Having reviewed Plaintiff Theriot's complaint in this action, the Court concludes that the complaint fails to state a claim upon which relief may be granted and seeks monetary relief from a defendant who is immune from such relief.
As an initial matter, from the facts alleged in Plaintiff's Complaint, it does not appear that any claim for the malicious prosecution of Darius Theriot is ripe. For Plaintiff to make out a Fourth Amendment claim for malicious prosecution, it must be established that the criminal proceedings terminated in Darius's favor. See Miller v. Sanilac County, 606 F.3d 240, 247 (6th Cir. 2010). No such showing has been made here. Therefore, until the charges against Darius are dropped or the criminal case against him is dismissed or otherwise terminates in his favor, no claim for malicious prosecution exists.

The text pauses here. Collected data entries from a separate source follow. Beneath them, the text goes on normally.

-- ==== Sys2Proof/Laws/MovesGovCode.lean ====
section
/-! SUPPORT. What the operations of Machine/GovCode.lean keep, and the parts of the state they stay in. -/

namespace Sys2Proof.Machine

theorem execDieRestart_moves (t s) : MovesO [.time, .rails] s (execDieRestart t s) := by
  unfold execDieRestart
  repeat' first
    | extract_lets
    | with_reducible exact Moves.refl _ _
    | with_reducible refine MovesO.next ?_
    | with_reducible refine MovesO.ite ?_ ?_
    | with_reducible exact MovesO.fault _
    | with_reducible exact MovesO.refused _
    | with_reducible refine Moves.ite ?_ ?_
    | with_reducible apply Moves.step (State.upTo_moves _ _)
    | with_reducible refine Moves.foldl (fun _ _ => ?_) ?_
    | fail_if_no_progress with_reducible refine Moves.record ?_ (.inl rfl) (.inl rfl) (.inl rfl) (.inl rfl) (.inl rfl) (.inl rfl) (.inl rfl) (.inl rfl) (.inl rfl) (.inl rfl) (.inr (by decide)) (.inl rfl) (.inl rfl) (.inl rfl) (.inl rfl) (.inl rfl) (.inl rfl) (.inl rfl)
    | decide
    | split
    | dsimp +zetaDelta only

theorem execOrderlyStopClocks_moves (t s) : MovesO [.time, .arrays, .lanes, .mem, .qf, .fabric, .gov, .fc, .clocks, .ob] s (execOrderlyStopClocks t s) := by
  unfold execOrderlyStopClocks
  repeat' first
    | extract_lets
    | with_reducible exact Moves.refl _ _
    | with_reducible refine MovesO.next ?_
    | with_reducible refine MovesO.ite ?_ ?_
    | with_reducible exact MovesO.fault _
    | with_reducible exact MovesO.refused _
    | with_reducible refine Moves.ite ?_ ?_
    | with_reducible apply Moves.step (State.upTo_moves _ _)
    | with_reducible apply Moves.step (State.rootsStop_moves _)
    | with_reducible apply Moves.step (State.foldAll_moves _)
    | with_reducible apply Moves.step (State.settleClocks_moves _)
    | with_reducible apply Moves.step (State.benchNow_moves _)
    | with_reducible apply Moves.step (State.settleF0_moves _)
    | with_reducible refine Moves.foldl (fun _ _ => ?_) ?_
    | fail_if_no_progress with_reducible refine Moves.record ?_ (.inl rfl) (.inl rfl) (.inl rfl) (.inl rfl) (.inl rfl) (.inr (by decide)) (.inl rfl) (.inl rfl) (.inl rfl) (.inl rfl) (.inl rfl) (.inr (by decide)) (.inl rfl) (.inl rfl) (.inl rfl) (.inl rfl) (.inl rfl) (.inl rfl)
    | decide
    | split
    | dsimp +zetaDelta only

However, even if a claim based on malicious prosecution may be brought at this time, our Plaintiff, Cheryl Theriot, cannot bring it. Plaintiff here is complaining about the deprivation of her son's Fourth Amendment and due process rights by the Wayne County Prosecutor. It is well-settled, however, that "a litigant may only assert his or her own constitutional rights." O'Malley v. Brierley, 477 F.2d 785, 789 (3d Cir.1973) (quoting United States v. Raines, 362 U.S. 17, 22 (1960). One cannot sue for the deprivation of another's civil rights. Id.; TOPIC v. Circle Realty Co., 532 F.2d 1273 (9th Cir.) cert. denied, 429 U.S. 859 (1976) (litigants have no standing to assert civil rights of third parties injured by unlawful conduct). "Only persons actually deprived of their individual civil rights can redress such rights." United States v. Madison County Board of Education, 379 U.S. 929 (1964). See also Krum v. Sheppard, 255 F.Supp. 994 (W.D.Mich. 1966), aff'd, 407 F.2d 490 (6th Cir. 1967). Therefore, Plaintiff has no cause of action for the deprivation of her son's constitutional rights.

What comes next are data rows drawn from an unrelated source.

theorem execRailUndervoltage_moves (r uv t s) : MovesO [.time, .rails, .fc] s (execRailUndervoltage r uv t s) := by
  unfold execRailUndervoltage
  repeat' first
    | extract_lets
    | with_reducible exact Moves.refl _ _
    | with_reducible refine MovesO.next ?_
    | with_reducible refine MovesO.ite ?_ ?_
    | with_reducible exact MovesO.fault _
    | with_reducible exact MovesO.refused _
    | with_reducible refine Moves.ite ?_ ?_
    | with_reducible apply Moves.step (State.upTo_moves _ _)
    | with_reducible apply Moves.step (State.raiseCond_moves _ _ _ _ _)
    | with_reducible apply Moves.step (State.setRail_moves _ _ _)
    | with_reducible refine Moves.foldl (fun _ _ => ?_) ?_
    | decide
    | split
    | dsimp +zetaDelta only

theorem execRegSetTrim_moves (slot t s) : MovesO [.time, .host, .rails, .fc, .mp, .ob] s (execRegSetTrim slot t s) :=
  State.serve_moves (fun _ _ _ => (regSetTrim_moves _ _ _).weaken rfl) rfl

theorem execVoltageSample_moves (r code t s) : MovesO [.time, .rails, .mod, .pins] s (execVoltageSample r code t s) := by
  unfold execVoltageSample
  repeat' first
    | extract_lets
    | with_reducible exact Moves.refl _ _
    | with_reducible refine MovesO.next ?_
    | with_reducible refine MovesO.ite ?_ ?_
    | with_reducible exact MovesO.fault _
    | with_reducible exact MovesO.refused _
    | with_reducible refine Moves.ite ?_ ?_
    | with_reducible apply Moves.step (State.upTo_moves _ _)
    | with_reducible apply Moves.step (State.setRail_moves _ _ _)
    | with_reducible apply Moves.step (State.railGood_moves _ _)
    | with_reducible refine Moves.foldl (fun _ _ => ?_) ?_
    | decide
    | split
    | dsimp +zetaDelta only

theorem execStagedStartEvent_moves (frUv shorts repaired t s) : MovesO [.time, .frame, .fabric, .rails, .gov, .fc, .mod, .pins, .clocks] s (execStagedStartEvent frUv shorts repaired t s) := by
  unfold execStagedStartEvent
  repeat' first
    | extract_lets
    | with_reducible exact Moves.refl _ _
    | with_reducible refine MovesO.next ?_
    | with_reducible refine MovesO.ite ?_ ?_
    | with_reducible exact MovesO.fault _
    | with_reducible exact MovesO.refused _
    | with_reducible refine Moves.ite ?_ ?_
    | with_reducible apply Moves.step (State.upTo_moves _ _)
    | with_reducible apply Moves.step (State.startEvent_moves _ _ _ _)
    | with_reducible apply Moves.step (State.lanesRepaired_moves _ _)
    | with_reducible refine Moves.foldl (fun _ _ => ?_) ?_
    | fail_if_no_progress with_reducible refine Moves.record ?_ (.inl rfl) (.inl rfl) (.inl rfl) (.inl rfl) (.inl rfl) (.inl rfl) (.inl rfl) (.inl rfl) (.inl rfl) (.inl rfl) (.inr (by decide)) (.inl rfl) (.inl rfl) (.inl rfl) (.inr (by decide)) (.inl rfl) (.inl rfl) (.inl rfl)
    | decide
    | split
    | dsimp +zetaDelta only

Furthermore, even if a cause of action has been alleged, Plaintiff seeks monetary relief from a defendant who is immune from such relief. Plaintiff has brought her suit against the Wayne County Prosecutor. A prosecutor, however, is absolutely immune for the initiation and pursuit of a criminal prosecution. Imbler v. Pachman, 424 U.S. 409, 431 (1976); Lomaz v. Hennosy, 151 F.3d 493, 497 (6th Cir. 1998). Likewise, a prosecutor is absolutely immune from civil suit based on a decision not to prosecute or to terminate a prosecution. Dohaish v. Tooley, 670 F.2d 934 (10th Cir. 1982); Curry v. Jensen, 523 F.2d 387 (9th Cir. 1975), cert. denied, 423 U.S. 998 (1975); Turack v. Guido, 464 F.2d 535 (3rd Cir. 1972). "Absolute prosecutorial immunity is not defeated by showing that a prosecutor acted wrongfully or even maliciously [because] the decision to prosecute. . . 'even if malicious and founded in bad faith, is unquestionably advocatory and at the heart of the holding in Imbler.'" Grant v. Hollenbach, 870 F.2d 1135, 1138 (6th Cir. 1989).

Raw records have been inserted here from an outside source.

theorem execKerfLate_moves (t s) : MovesO [.time, .frame, .fc, .ob] s (execKerfLate t s) := by
  unfold execKerfLate
  repeat' first
    | extract_lets
    | with_reducible exact Moves.refl _ _
    | with_reducible refine MovesO.next ?_
    | with_reducible refine MovesO.ite ?_ ?_
    | with_reducible exact MovesO.fault _
    | with_reducible exact MovesO.refused _
    | with_reducible refine Moves.ite ?_ ?_
    | with_reducible apply Moves.step (State.upTo_moves _ _)
    | with_reducible apply Moves.step (State.bump_moves _ _ _)
    | with_reducible apply Moves.step (State.raise_moves _ _ _ _ _)
    | with_reducible refine Moves.foldl (fun _ _ => ?_) ?_
    | fail_if_no_progress with_reducible refine Moves.record ?_ (.inr ⟨by decide, by first | exact id | exact fun _ => Nat.mod_lt _ (Nat.two_pow_pos _) | ((try dsimp +zetaDelta only); split <;> exact id)⟩) (.inl rfl) (.inl rfl) (.inl rfl) (.inl rfl) (.inl rfl) (.inl rfl) (.inl rfl) (.inl rfl) (.inl rfl) (.inl rfl) (.inl rfl) (.inl rfl) (.inl rfl) (.inl rfl) (.inl rfl) (.inl rfl) (.inl rfl)
    | decide
    | split
    | dsimp +zetaDelta only

theorem execFreqSwitchDeferred_moves (t s) : MovesO [.time, .frame, .gov, .clocks, .ob] s (execFreqSwitchDeferred t s) := by
  unfold execFreqSwitchDeferred
  repeat' first
    | extract_lets
    | with_reducible exact Moves.refl _ _
    | with_reducible refine MovesO.next ?_
    | with_reducible refine MovesO.ite ?_ ?_
    | with_reducible exact MovesO.fault _
    | with_reducible exact MovesO.refused _
    | with_reducible refine Moves.ite ?_ ?_
    | with_reducible apply Moves.step (State.upTo_moves _ _)
    | with_reducible apply Moves.step (State.bump_moves _ _ _)
    | with_reducible apply Moves.step (State.settleClocks_moves _)
    | with_reducible apply Moves.step (State.settleF0_moves _)
    | with_reducible refine Moves.foldl (fun _ _ => ?_) ?_
    | fail_if_no_progress with_reducible refine Moves.record ?_ (.inr ⟨by decide, by first | exact id | exact fun _ => Nat.mod_lt _ (Nat.two_pow_pos _) | ((try dsimp +zetaDelta only); split <;> exact id)⟩) (.inl rfl) (.inl rfl) (.inl rfl) (.inl rfl) (.inl rfl) (.inl rfl) (.inl rfl) (.inl rfl) (.inl rfl) (.inl rfl) (.inr (by decide)) (.inl rfl) (.inl rfl) (.inl rfl) (.inl rfl) (.inr (by decide)) (.inl rfl)
    | decide
    | split
    | dsimp +zetaDelta only

theorem State.startCluster_moves (s c start) : Moves [.frame, .jigs, .lanes, .qf, .fabric, .shim, .fc, .ob] s (State.startCluster s c start) := by
  unfold State.startCluster
  repeat' first
    | extract_lets
    | with_reducible exact Moves.refl _ _
    | with_reducible refine Moves.ite ?_ ?_
    | with_reducible apply Moves.step (State.unitOverruns_moves _ _)
    | with_reducible apply Moves.step (State.setCluster_moves _ _ _)
    | with_reducible refine Moves.foldl (fun _ _ => ?_) ?_
    | decide
    | split
    | dsimp +zetaDelta only

theorem execClampLoad_moves (t s) : MovesO [.time, .frame, .gov] s (execClampLoad t s) := by
  unfold execClampLoad
  repeat' first
    | extract_lets
    | with_reducible exact Moves.refl _ _
    | with_reducible refine MovesO.next ?_
    | with_reducible refine MovesO.ite ?_ ?_
    | with_reducible exact MovesO.fault _
    | with_reducible exact MovesO.refused _
    | with_reducible refine Moves.ite ?_ ?_
    | with_reducible apply Moves.step (State.upTo_moves _ _)
    | with_reducible refine Moves.foldl (fun _ _ => ?_) ?_
    | fail_if_no_progress with_reducible refine Moves.record ?_ (.inr ⟨by decide, by first | exact id | exact fun _ => Nat.mod_lt _ (Nat.two_pow_pos _) | ((try dsimp +zetaDelta only); split <;> exact id)⟩) (.inl rfl) (.inl rfl) (.inl rfl) (.inl rfl) (.inl rfl) (.inl rfl) (.inl rfl) (.inl rfl) (.inl rfl) (.inl rfl) (.inr (by decide)) (.inl rfl) (.inl rfl) (.inl rfl) (.inl rfl) (.inl rfl) (.inl rfl)
    | decide
    | split
    | dsimp +zetaDelta only

theorem State.settleVolted_moves (s) : Moves [.gov] s (State.settleVolted s) := by
  unfold State.settleVolted
  repeat' first
    | extract_lets
    | with_reducible exact Moves.refl _ _
    | with_reducible refine Moves.ite ?_ ?_
    | with_reducible refine Moves.foldl (fun _ _ => ?_) ?_
    | fail_if_no_progress with_reducible refine Moves.record ?_ (.inl rfl) (.inl rfl) (.inl rfl) (.inl rfl) (.inl rfl) (.inl rfl) (.inl rfl) (.inl rfl) (.inl rfl) (.inl rfl) (.inl rfl) (.inr (by decide)) (.inl rfl) (.inl rfl) (.inl rfl) (.inl rfl) (.inl rfl) (.inl rfl)
    | decide
    | split
    | dsimp +zetaDelta only

theorem State.arm_moves (s known) : Moves [.frame, .gov, .clocks] s (State.arm s known) := by
  unfold State.arm
  repeat' first
    | extract_lets
    | with_reducible exact Moves.refl _ _
    | with_reducible refine Moves.ite ?_ ?_
    | with_reducible refine Moves.foldl (fun _ _ => ?_) ?_
    | fail_if_no_progress with_reducible refine Moves.record ?_ (.inr ⟨by decide, by first | exact id | exact fun _ => Nat.mod_lt _ (Nat.two_pow_pos _) | ((try dsimp +zetaDelta only); split <;> exact id)⟩) (.inl rfl) (.inl rfl) (.inl rfl) (.inl rfl) (.inl rfl) (.inl rfl) (.inl rfl) (.inl rfl) (.inl rfl) (.inl rfl) (.inr (by decide)) (.inl rfl) (.inl rfl) (.inl rfl) (.inl rfl) (.inr (by decide)) (.inl rfl)
    | decide
    | split
    | dsimp +zetaDelta only

theorem execKerfEnd_moves (known t s) : MovesO [.time, .frame, .rails, .gov, .clocks, .ob] s (execKerfEnd known t s) := by
  unfold execKerfEnd
  repeat' first
    | extract_lets
    | with_reducible exact Moves.refl _ _
    | with_reducible refine MovesO.next ?_
    | with_reducible refine MovesO.ite ?_ ?_
    | with_reducible exact MovesO.fault _
    | with_reducible exact MovesO.refused _
    | with_reducible refine Moves.ite ?_ ?_
    | with_reducible apply Moves.step (State.upTo_moves _ _)
    | with_reducible apply Moves.step (State.bump_moves _ _ _)
    | with_reducible apply Moves.step (State.settleClocks_moves _)
    | with_reducible apply Moves.step (State.settleF0_moves _)
    | with_reducible apply Moves.step (State.settleSetpoints_moves _)
    | with_reducible apply Moves.step (State.settleVolted_moves _)
    | with_reducible apply Moves.step (State.arm_moves _ _)
    | with_reducible apply Moves.step (State.resumePacing_moves _)
    | with_reducible refine Moves.foldl (fun _ _ => ?_) ?_
    | fail_if_no_progress with_reducible refine Moves.record ?_ (.inr ⟨by decide, by first | exact id | exact fun _ => Nat.mod_lt _ (Nat.two_pow_pos _) | ((try dsimp +zetaDelta only); split <;> exact id)⟩) (.inl rfl) (.inl rfl) (.inl rfl) (.inl rfl) (.inl rfl) (.inl rfl) (.inl rfl) (.inl rfl) (.inl rfl) (.inl rfl) (.inl rfl) (.inl rfl) (.inl rfl) (.inl rfl) (.inl rfl) (.inl rfl) (.inl rfl)
    | decide
    | split
    | dsimp +zetaDelta only

theorem execClusterGroupStart_moves (j t s) : MovesO [.time, .frame, .jigs, .lanes, .qf, .fabric, .shim, .fc, .ob] s (execClusterGroupStart j t s) := by
  unfold execClusterGroupStart
  repeat' first
    | extract_lets
    | with_reducible exact Moves.refl _ _
    | with_reducible refine MovesO.next ?_
    | with_reducible refine MovesO.ite ?_ ?_
    | with_reducible exact MovesO.fault _
    | with_reducible exact MovesO.refused _
    | with_reducible refine Moves.ite ?_ ?_
    | with_reducible apply Moves.step (State.onEdge_moves _ _ _)
    | with_reducible apply Moves.step (State.startCluster_moves _ _ _)
    | with_reducible refine Moves.foldl (fun _ _ => ?_) ?_
    | fail_if_no_progress with_reducible refine Moves.record ?_ (.inr ⟨by decide, by first | exact id | exact fun _ => Nat.mod_lt _ (Nat.two_pow_pos _) | ((try dsimp +zetaDelta only); split <;> exact id)⟩) (.inl rfl) (.inl rfl) (.inl rfl) (.inl rfl) (.inl rfl) (.inl rfl) (.inl rfl) (.inl rfl) (.inl rfl) (.inl rfl) (.inl rfl) (.inl rfl) (.inl rfl) (.inl rfl) (.inl rfl) (.inl rfl) (.inl rfl)
    | decide
    | split
    | dsimp +zetaDelta only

For all of the foregoing reasons, the Court concludes that Plaintiff has failed to state a claim upon which relief can be granted. Therefore,
IT IS HEREBY ORDERED that Plaintiff's ifp complaint is hereby DISMISSED, pursuant to 28 U.S.C. § 1915(e)(2).
IT IS FURTHER ORDERED that any appeal from this order would be frivolous and not in good faith. Therefore, leave to appeal in forma pauperis will be DENIED.
Gerald E. Rosen
Chief Judge, United States District Court
I hereby certify that a copy of the foregoing document was served upon counsel of record on August 2, 2011, by electronic mail and upon Cheryl L. Theriot, 456 Marston Street, Detroit, MI 48202 by ordinary mail.